▸ **What the exercise asks**:
For the word "crfD", determine how many lines of the entries below contain it, and give only that number.
### Given entries ###
-- ==== Sys2Proof/Laws/PerInstr.lean ====
section
/-! SUPPORT. The statements made per instruction, and one lemma per constructor. `FixedBits`: the word of an instruction has the
fixed bits of its row of spec/opcode_table.json, whatever its operands hold (30_encoding.md R102). -/

namespace Sys2Proof

/-- The encoded word lies in the instruction's row: `word & mask = match`. -/
def Laws.FixedBits.Statement (i : Instr) : Prop := i.row.selects (encode i) = true

/-- The statement as an equation of words, ready for the mask to be pushed over the fields. -/
theorem Laws.FixedBits.of_eq {i : Instr} (h : encode i &&& i.row.mask = i.row.value) : Laws.FixedBits.Statement i := by
  unfold Laws.FixedBits.Statement OpcodeRow.selects
  rw [h]
  exact beq_self_eq_true _

theorem Laws.FixedBits.twi (tcond : BitVec 5) (ra : GprNum) (simm : BitVec 16) : Laws.FixedBits.Statement (.twi tcond ra simm) := by
  refine Laws.FixedBits.of_eq ?_
  delta encode Instr.row
  simp (disch := decide) only [or_and_mask, put_and_mask]
  decide

theorem Laws.FixedBits.mulli (rd : GprNum) (ra : GprNum) (simm : BitVec 16) : Laws.FixedBits.Statement (.mulli rd ra simm) := by
  refine Laws.FixedBits.of_eq ?_
  delta encode Instr.row
  simp (disch := decide) only [or_and_mask, put_and_mask]
  decide

theorem Laws.FixedBits.subfic (rd : GprNum) (ra : GprNum) (simm : BitVec 16) : Laws.FixedBits.Statement (.subfic rd ra simm) := by
  refine Laws.FixedBits.of_eq ?_
  delta encode Instr.row
  simp (disch := decide) only [or_and_mask, put_and_mask]
  decide

theorem Laws.FixedBits.cmpli (crfD : CrField) (z9 : BitVec 1) (l : Bool) (ra : GprNum) (uimm : BitVec 16) : Laws.FixedBits.Statement (.cmpli crfD z9 l ra uimm) := by
  refine Laws.FixedBits.of_eq ?_
  delta encode Instr.row
  simp (disch := decide) only [or_and_mask, put_and_mask, putBit_and_mask]
  decide

theorem Laws.FixedBits.cmpi (crfD : CrField) (z9 : BitVec 1) (l : Bool) (ra : GprNum) (simm : BitVec 16) : Laws.FixedBits.Statement (.cmpi crfD z9 l ra simm) := by
  refine Laws.FixedBits.of_eq ?_
  delta encode Instr.row
  simp (disch := decide) only [or_and_mask, put_and_mask, putBit_and_mask]
  decide

theorem Laws.FixedBits.addic (rd : GprNum) (ra : GprNum) (simm : BitVec 16) : Laws.FixedBits.Statement (.addic rd ra simm) := by
  refine Laws.FixedBits.of_eq ?_
  delta encode Instr.row
  simp (disch := decide) only [or_and_mask, put_and_mask]
  decide

theorem Laws.FixedBits.addicDot (rd : GprNum) (ra : GprNum) (simm : BitVec 16) : Laws.FixedBits.Statement (.addicDot rd ra simm) := by
  refine Laws.FixedBits.of_eq ?_
  delta encode Instr.row
  simp (disch := decide) only [or_and_mask, put_and_mask]
  decide

theorem Laws.FixedBits.addi (rd : GprNum) (ra : GprNum) (simm : BitVec 16) : Laws.FixedBits.Statement (.addi rd ra simm) := by
  refine Laws.FixedBits.of_eq ?_
  delta encode Instr.row
  simp (disch := decide) only [or_and_mask, put_and_mask]
  decide

theorem Laws.FixedBits.addis (rd : GprNum) (ra : GprNum) (simm : BitVec 16) : Laws.FixedBits.Statement (.addis rd ra simm) := by
  refine Laws.FixedBits.of_eq ?_
  delta encode Instr.row
  simp (disch := decide) only [or_and_mask, put_and_mask]
  decide

theorem Laws.FixedBits.bc (bo : BitVec 5) (bi : CrBit) (bd : BitVec 14) (aa : Bool) (lk : Bool) : Laws.FixedBits.Statement (.bc bo bi bd aa lk) := by
  refine Laws.FixedBits.of_eq ?_
  delta encode Instr.row
  simp (disch := decide) only [or_and_mask, put_and_mask, putBit_and_mask]
  decide

theorem Laws.FixedBits.sc (z6 : BitVec 26) : Laws.FixedBits.Statement (.sc z6) := by
  refine Laws.FixedBits.of_eq ?_
  delta encode Instr.row
  simp (disch := decide) only [or_and_mask, put_and_mask]
  decide

theorem Laws.FixedBits.b (li : BitVec 24) (aa : Bool) (lk : Bool) : Laws.FixedBits.Statement (.b li aa lk) := by
  refine Laws.FixedBits.of_eq ?_
  delta encode Instr.row
  simp (disch := decide) only [or_and_mask, put_and_mask, putBit_and_mask]
  decide

theorem Laws.FixedBits.mcrf (crfD : CrField) (z9 : BitVec 2) (crfS : CrField) (z14 : BitVec 2) (z16 : BitVec 5) (z31 : BitVec 1) : Laws.FixedBits.Statement (.mcrf crfD z9 crfS z14 z16 z31) := by
  refine Laws.FixedBits.of_eq ?_
  delta encode Instr.row
  simp (disch := decide) only [or_and_mask, put_and_mask]
  decide

theorem Laws.FixedBits.bclr (bo : BitVec 5) (bi : CrBit) (z16 : BitVec 5) (lk : Bool) : Laws.FixedBits.Statement (.bclr bo bi z16 lk) := by
  refine Laws.FixedBits.of_eq ?_
  delta encode Instr.row
  simp (disch := decide) only [or_and_mask, put_and_mask, putBit_and_mask]
  decide

theorem Laws.FixedBits.crnor (crbD : CrBit) (crbA : CrBit) (crbB : CrBit) (z31 : BitVec 1) : Laws.FixedBits.Statement (.crnor crbD crbA crbB z31) := by
  refine Laws.FixedBits.of_eq ?_
  delta encode Instr.row
  simp (disch := decide) only [or_and_mask, put_and_mask]
  decide

theorem Laws.FixedBits.rfi (z6 : BitVec 5) (z11 : BitVec 5) (z16 : BitVec 5) (z31 : BitVec 1) : Laws.FixedBits.Statement (.rfi z6 z11 z16 z31) := by
  refine Laws.FixedBits.of_eq ?_
  delta encode Instr.row
  simp (disch := decide) only [or_and_mask, put_and_mask]
  decide

theorem Laws.FixedBits.crandc (crbD : CrBit) (crbA : CrBit) (crbB : CrBit) (z31 : BitVec 1) : Laws.FixedBits.Statement (.crandc crbD crbA crbB z31) := by
  refine Laws.FixedBits.of_eq ?_
  delta encode Instr.row
  simp (disch := decide) only [or_and_mask, put_and_mask]
  decide

theorem Laws.FixedBits.isync (z6 : BitVec 5) (z11 : BitVec 5) (z16 : BitVec 5) (z31 : BitVec 1) : Laws.FixedBits.Statement (.isync z6 z11 z16 z31) := by
  refine Laws.FixedBits.of_eq ?_
  delta encode Instr.row
  simp (disch := decide) only [or_and_mask, put_and_mask]
  decide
###
▸ **Task solution**:
3